Из чьей руки свинец смертельный
Поэту сердце растерзал?
Кто сей божественный фиал
Разрушил, как сосуд скудельный?
Будь прав или виновен он
Пред нашей правдою земною,
Навек он высшею рукою
В "цареубийцы" заклеймён.Но ты, в безвременную тьму
Вдруг поглощенная со света,
Мир, мир тебе, о тень поэта,
Мир светлый праху твоему!..
Назло людскому суесловью
Велик и свят был жребий твой!..
Ты был богов орган живой,
Но с кровью в жилах… знойной кровью.И сею кровью благородной
Ты жажду чести утолил -
И осенённый опочил
Хоругвью горести народной.
Вражду твою пусть Тот рассудит,
Кто слышит пролитую кровь…
Тебя ж, как первую любовь,
России сердце не забудет!..
Впрочем, в смерти поэта виновны были едва ли не все: одни – потому что поддержали руку убийцы, другие – потому что не сумели остановить. Ненависть Фёдора Ивановича к отечеству в эту пору была такова, что он, и прежде не тосковавший по России, теперь рвался поскорее из неё уехать. Между тем в Мюнхене его ждали проблемы и проблемы. Уже и жена Тютчева была наслышана об его увлечении баронессой. Нелады в семье, нелады с совестью. К тому же всё это раздвоенное сущесвование Фёдора Ивановича, мягкого и безвольного человека, не умеющего разрубать жизненных узлов, было ещё и омрачено постоянной нуждой.

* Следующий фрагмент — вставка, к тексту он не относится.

-- ==== Sys2Proof/Machine/Display.lean ====
section
/-! DEFINITION. The e-paper display engine (R416-R427): buffers, requests and their admission, frames and underruns, panel
power, the crack loop, recovery. -/

namespace Sys2Proof.Machine

def State.dsp (s : State) (f : Display → Display) : State := { s with display := f s.display }

/-! ### Buffers and pixels (R416) -/

/-- The pixels of columns `x0`-`x1` of row `y` go from `b` to `a`, word by word. -/
def copyRow (width : Nat) (b a : List (Nat × Nat)) (x0 x1 y : Nat) : List (Nat × Nat) :=
  let p := y * width + x0
  let q := y * width + x1
  (List.range (q / 12 + 1 - p / 12)).foldl (fun a k =>
    let w := p / 12 + k
    let mask := maskOf ((List.range 48).filter fun n => let j := 12 * w + (47 - n) / 4; p ≤ j && j ≤ q)
    storeWrite whiteWord a w
      (((storeRead whiteWord a w) &&& (whiteWord - mask)) ||| ((storeRead whiteWord b w) &&& mask))) a

/-- Pixel `j` of a buffer. -/
def pixel (l : List (Nat × Nat)) (j : Nat) : Nat :=
  field (storeRead whiteWord l (j / 12)) (47 - 4 * (j % 12)) (44 - 4 * (j % 12))

/-! ### Rectangles (R421, R422) -/

def rX0 (r : Nat) : Nat := field r 47 37
def rY0 (r : Nat) : Nat := field r 36 26
def rX1 (r : Nat) : Nat := field r 25 15
def rY1 (r : Nat) : Nat := field r 14 4
def rMode (r : Nat) : Nat := field r 3 2

def rectOk (w h r : Nat) : Bool :=
  rX0 r ≤ rX1 r && rX1 r < w && rY0 r ≤ rY1 r && rY1 r < h && (rMode r = 1 || rMode r = 2) && r % 4 = 0

def overlaps (a b : Nat) : Bool := rX0 a ≤ rX1 b && rX0 b ≤ rX1 a && rY0 a ≤ rY1 b && rY0 b ≤ rY1 a
def covers (a b : Nat) : Bool := rX0 a ≤ rX0 b && rX1 b ≤ rX1 a && rY0 a ≤ rY0 b && rY1 b ≤ rY1 a

/-- Words of a row of its plane: ceil(width ÷ 48). -/
def rowWords (r : Nat) : Nat := (rX1 r + 1 - rX0 r + 47) / 48

/-- Plane size: the sum over its rows. -/
def planeSize (r : Nat) : Nat := (rY1 r + 1 - rY0 r) * rowWords r

/-- The slots in flight, and their rectangles. -/
def State.slotsInFlight (s : State) : List Nat := (List.range 8).filter s.inFlight
def State.rectOf (s : State) (i : Nat) : Nat := s.getN (k24Rectangle (16 + i))
def State.dslot (s : State) (i : Nat) : Slot := s.display.slots.getD i {}
def State.modRect (s : State) (i : Nat) (f : Slot → Slot) : State :=
  s.dsp fun d => { d with slots := d.slots.modify i f }

/-- The engine state that the slots and the panel give (R427). -/
def State.showEngine (s : State) : State :=
  let d := s.display
  let l := s.slotsInFlight
  s.put k24EngineState (if l.any (fun i => (s.dslot i).recovering) then 4 else if !d.en then 0
    else if d.goodAt.isNone then 1 else if l ≠ [] then 2 else 3)

/-- A slot ends with a result. -/
def State.endRect (s : State) (i st : Nat) : State :=
  (s.puts [(k24SlotState (16 + i), 0), (k24Result (16 + i), st)]).modRect i fun _ => {}

/-- The result of a request that is refused at admission stands in the lowest free slot (log entry 38). -/
def State.refuseRect (s : State) (st : Nat) : State :=
  match (List.range 8).find? fun i => s.getN (k24SlotState (16 + i)) = 0 with
  | some i => s.put (k24Result (16 + i)) st
  | none => s

/-! ### Tables and temperature (R418-R420) -/

def tempTicks : Nat := 480000

/-- The range that holds the last reading, unless that is too old. -/
def State.tempRange (s : State) : Option Nat :=
  match s.display.tempAt with
  | some t =>
    if tempTicks < s.since t then none
    else (List.range (wtTemps s.display.table)).find? fun r =>
      wtLow s.display.table r ≤ s.get k24PanelTemperature && s.get k24PanelTemperature ≤ wtHigh s.display.table r
  | none => none

/-- A refusal for want of a range: notice 0E03h with the reading; the result is not defined (free value). -/
def State.noRange (s : State) : State := s.notice byDevice 0x0E03 (pattern 48 (s.get k24PanelTemperature))

/-- The passes of a mode in a range; a mode that the table does not hold drives nothing (DESIGN CHOICE, log entry 38). -/
def modePasses (t : List Nat) (range mode : Nat) : List Nat := if wtModes t ≤ mode then [] else wtPasses t (wtDir t range mode)

/-- The waveform frames of a mode in a range. -/
def State.waveFrames (s : State) (range mode : Nat) : Nat :=
  ((modePasses s.display.table range mode).map fun w => field w 44 37).sum

/-- The scan time in CORE cycles of 5 ns, and whether it fits the frame (R417). -/
def State.scanFits (s : State) : Bool :=
  (s.getN k24Height + 1) * (s.getN k24Width / 8 + s.getN k24LineBlank) * s.getN k24ClockDivisor ≤ 25000 * wtFrame s.display.table

/-! ### The plane buffers (R416, R418) -/

/-- The passes from the one that runs in frame `n` of a mode on. -/
def passesFrom : List Nat → Nat → List Nat
  | [], _ => []
  | w :: rest, n => if n < field w 44 37 then w :: rest else passesFrom rest (n - field w 44 37)

/-- The passes of a slot from frame `n` of its mode on. -/
def State.slotPasses (s : State) (i n : Nat) : List Nat :=
  passesFrom (modePasses s.display.table (s.dslot i).range (s.dslot i).mode) n

/-- The bit of a pixel in a pass: 1 in a pass with ALL, else the bit of its grey level that PLANE names (R418). -/
def passBit (w grey : Nat) : Bool := bit w 47 || bit grey (field w 46 45)

/-- The plane of a pass over a rectangle, from the front buffer: row by row, 48 pixels a word, the first in bit 47 (R65). -/
def State.planeOf (s : State) (r w : Nat) : List Nat :=
  (List.range (rY1 r + 1 - rY0 r)).flatMap fun j => (List.range (rowWords r)).map fun k =>
    (List.range 48).foldl (fun a b =>
      let x := rX0 r + 48 * k + b
      a * 2 + (if x ≤ rX1 r && passBit w (pixel s.display.front ((rY0 r + j) * s.getN k24Width + x)) then 1 else 0)) 0

/-- The plane of the first of some passes; none where the mode has no such pass. -/
def State.firstPlane (s : State) (r : Nat) (l : List Nat) : List Nat :=
  match l with
  | w :: _ => s.planeOf r w
  | [] => List.replicate (planeSize r) 0

/-- A slot begins its mode: the firmware prepares its first pass in the buffer that serves, DMA fills the other for the second. -/
def State.beginMode (s : State) (i range : Nat) : State :=
  let t := s.modRect i fun x => { x with range := range }
  let l := t.slotPasses i 0
  let r := t.rectOf i
  let now := t.firstPlane r l
  let next := t.firstPlane r l.tail
  (t.puts [(k24FramesDone (16 + i), 0), (k24FramesTotal (16 + i), (t.waveFrames range (t.dslot i).mode : Nat))]).modRect i fun x =>
    { x with p0 := if x.second then next else now, p1 := if x.second then now else next }

/-- A frame of a slot has ended with `n` done: where a pass ended with it the buffers change places, and DMA fills the one set free. -/
def State.turnPlanes (s : State) (i n : Nat) : State :=
  let l := s.slotPasses i n
  if l.length = (s.slotPasses i (n - 1)).length then s
  else
    let next := s.firstPlane (s.rectOf i) l.tail
    s.modRect i fun x =>
      if x.second then { x with second := false, p1 := next } else { x with second := true, p0 := next }

/-- The place of a rectangle of a plane size in the plane buffers: the first gap that holds it. Where no single gap does, its words lie
scattered, and the words that show them are free (log entry 38). -/
def State.freePlace (s : State) (n : Nat) : Nat :=
  let l := s.display.slots.filter fun x => x.p0 ≠ []
  ((0 :: l.map fun x => x.place + x.p0.length).find? fun c =>
    c + n ≤ planeWords && l.all fun x => c + n ≤ x.place || x.place + x.p0.length ≤ c).getD (s.drawn % planeWords)

/-- Drive code of a pixel in the running frame (R417-R419): 0 outside every rectangle in flight. -/
def State.driveCode (s : State) (x y : Nat) : Nat :=
  match s.slotsInFlight.find? fun i =>
      let r := s.rectOf i
      (s.dslot i).started && rX0 r ≤ x && x ≤ rX1 r && rY0 r ≤ y && y ≤ rY1 r with
  | none => 0
  | some i =>
    match s.slotPasses i (s.getN (k24FramesDone (16 + i))) with
    | [] => 0
    | w :: _ =>
      let r := s.rectOf i
      let d := s.dslot i
      let word := (d.plane d.second).getD ((y - rY0 r) * rowWords r + (x - rX0 r) / 48) 0
      if bit word (47 - (x - rX0 r) % 48) then field w 36 35 else field w 34 33

/-- Is a pixel behind the place in its line where the queue was empty for a rectangle (R423)? The line and the pixel are free values. -/
def State.starved (s : State) (underruns : List Nat) (x y : Nat) : Bool :=
  underruns.any fun i =>
    let r := s.rectOf i
    rX0 r ≤ x && x ≤ rX1 r && rY0 r ≤ y && y ≤ rY1 r && Config.free (s.draw + 8 * y + i) % (rX1 r + 2) ≤ x

/-- The words of a line: pixel 8i + k stands in bits 2k + 1 and 2k of word i (R417). The segments of a line follow each other in ascending
X0 (R423). -/
def State.scanLine (s : State) (underruns : List Nat) (y : Nat) : List Nat :=
  (List.range (s.getN k24Width / 8)).map fun i => (List.range 8).foldl (fun a k =>
    a + (if s.starved underruns (8 * i + k) y then 0 else s.driveCode (8 * i + k) y) * 4 ^ k) 0

/-- The frame that ends has been scanned, where one ran. -/
def State.scanned (s : State) (underruns : List Nat) : State :=
  if !s.display.oe then s
  else
    let t := s.send (.panel ((List.range (s.getN k24Height)).map (s.scanLine underruns)))
    { t with draw := t.draw + 8 * s.getN k24Height }

/-! ### Panel power (R424) -/

def powerTicks : Nat := 400

/-- DSP_EN rises unless it is high. -/
def State.panelOn (s : State) : State :=
  if s.display.en then s
  else s.dsp fun d => { d with en := true, enAt := s.cc, enOff := none, goodAt := none, nextFrame := none, idleSince := none }

/-- Frames end and the outputs fall; DSP_EN at once or one tick later. -/
def State.panelOff (s : State) (later : Bool) : State :=
  s.dsp fun d => { d with oe := false, vcom := false, goodAt := none, nextFrame := none, idleSince := none,
                          en := d.en && later, enOff := if d.en && later then some (s.after 1) else none }

/-- The idle time runs while nothing is in flight or waits. -/
def State.watchIdle (s : State) : State :=
  let idle := s.slotsInFlight = [] && s.display.queue = [] && s.display.goodAt.isSome
  s.dsp fun d => { d with idleSince := if idle then some (d.idleSince.getD s.cc) else none }

/-- What a tick does to the panel: VCOM rises at g + 1, DSP_EN falls where it is due. -/
def State.panelTick (s : State) : State :=
  let d := s.display
  let rise := match d.goodAt with
    | some g => decide (s.since g = 1)
    | none => false
  let fall := s.reachedOpt d.enOff && d.enOff.isSome
  let t := s.dsp fun d => { d with vcom := d.vcom || rise, en := d.en && !fall, enOff := if fall then none else d.enOff }
  t.when fall State.showEngine

/-- A reading, or a read that failed. -/
def State.readTemp (s : State) (temp : Option Int) : State :=
  match temp with
  | some v => (s.put k24PanelTemperature v).dsp fun d => { d with tempAt := some s.cc }
  | none => s

/-- The rectangles admitted while the panel was off take their range; without one they are refused (R420). -/
def State.takeRanges (s : State) : State :=
  s.each s.slotsInFlight fun s i =>
    match s.tempRange with
    | some r => s.beginMode i r
    | none => (s.noRange.endRect i (s.drawn % 256)).drew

Элеоноре Теодоровне приходит на ум уехать из Мюнхена и таким образом оторвать мужа от баронессы. Но для этого надо расплатиться с долгами. Бедная женщина уже в который раз пишет в Россию брату мужа, умоляя о помощи. Ещё в 1933 году она сообщила ему, что "Теодор (так она называла Фёдора Ивановича) позволяет себе маленькие светские интрижки, которые, как бы они ни были невинны, могут неприятно осложниться…" И вот предполагаемые осложнения наступили. Теперь её письма звучат гораздо тревожнее. Благородно умалчивая о себе, она описывает состояние мужа: "Подавленный, удручённый, больной, опутанный множеством неприятных для него и тягостных отношений, освободиться от которых он неспособен в силу уж, не знаю какого, душевного бессилия (…) Вывезти его отсюда – волею или неволею – значит спасти ему жизнь…" В своём стремлении возвратить мужа семье прибегает Элеонора Теодоровна и к давно испытанному женскому средству – рожает. Именно в эту пору, в 1834 и 1835 годах, и дарит она Фёдору Ивановичу двух младших дочерей – Дарью и Екатерину.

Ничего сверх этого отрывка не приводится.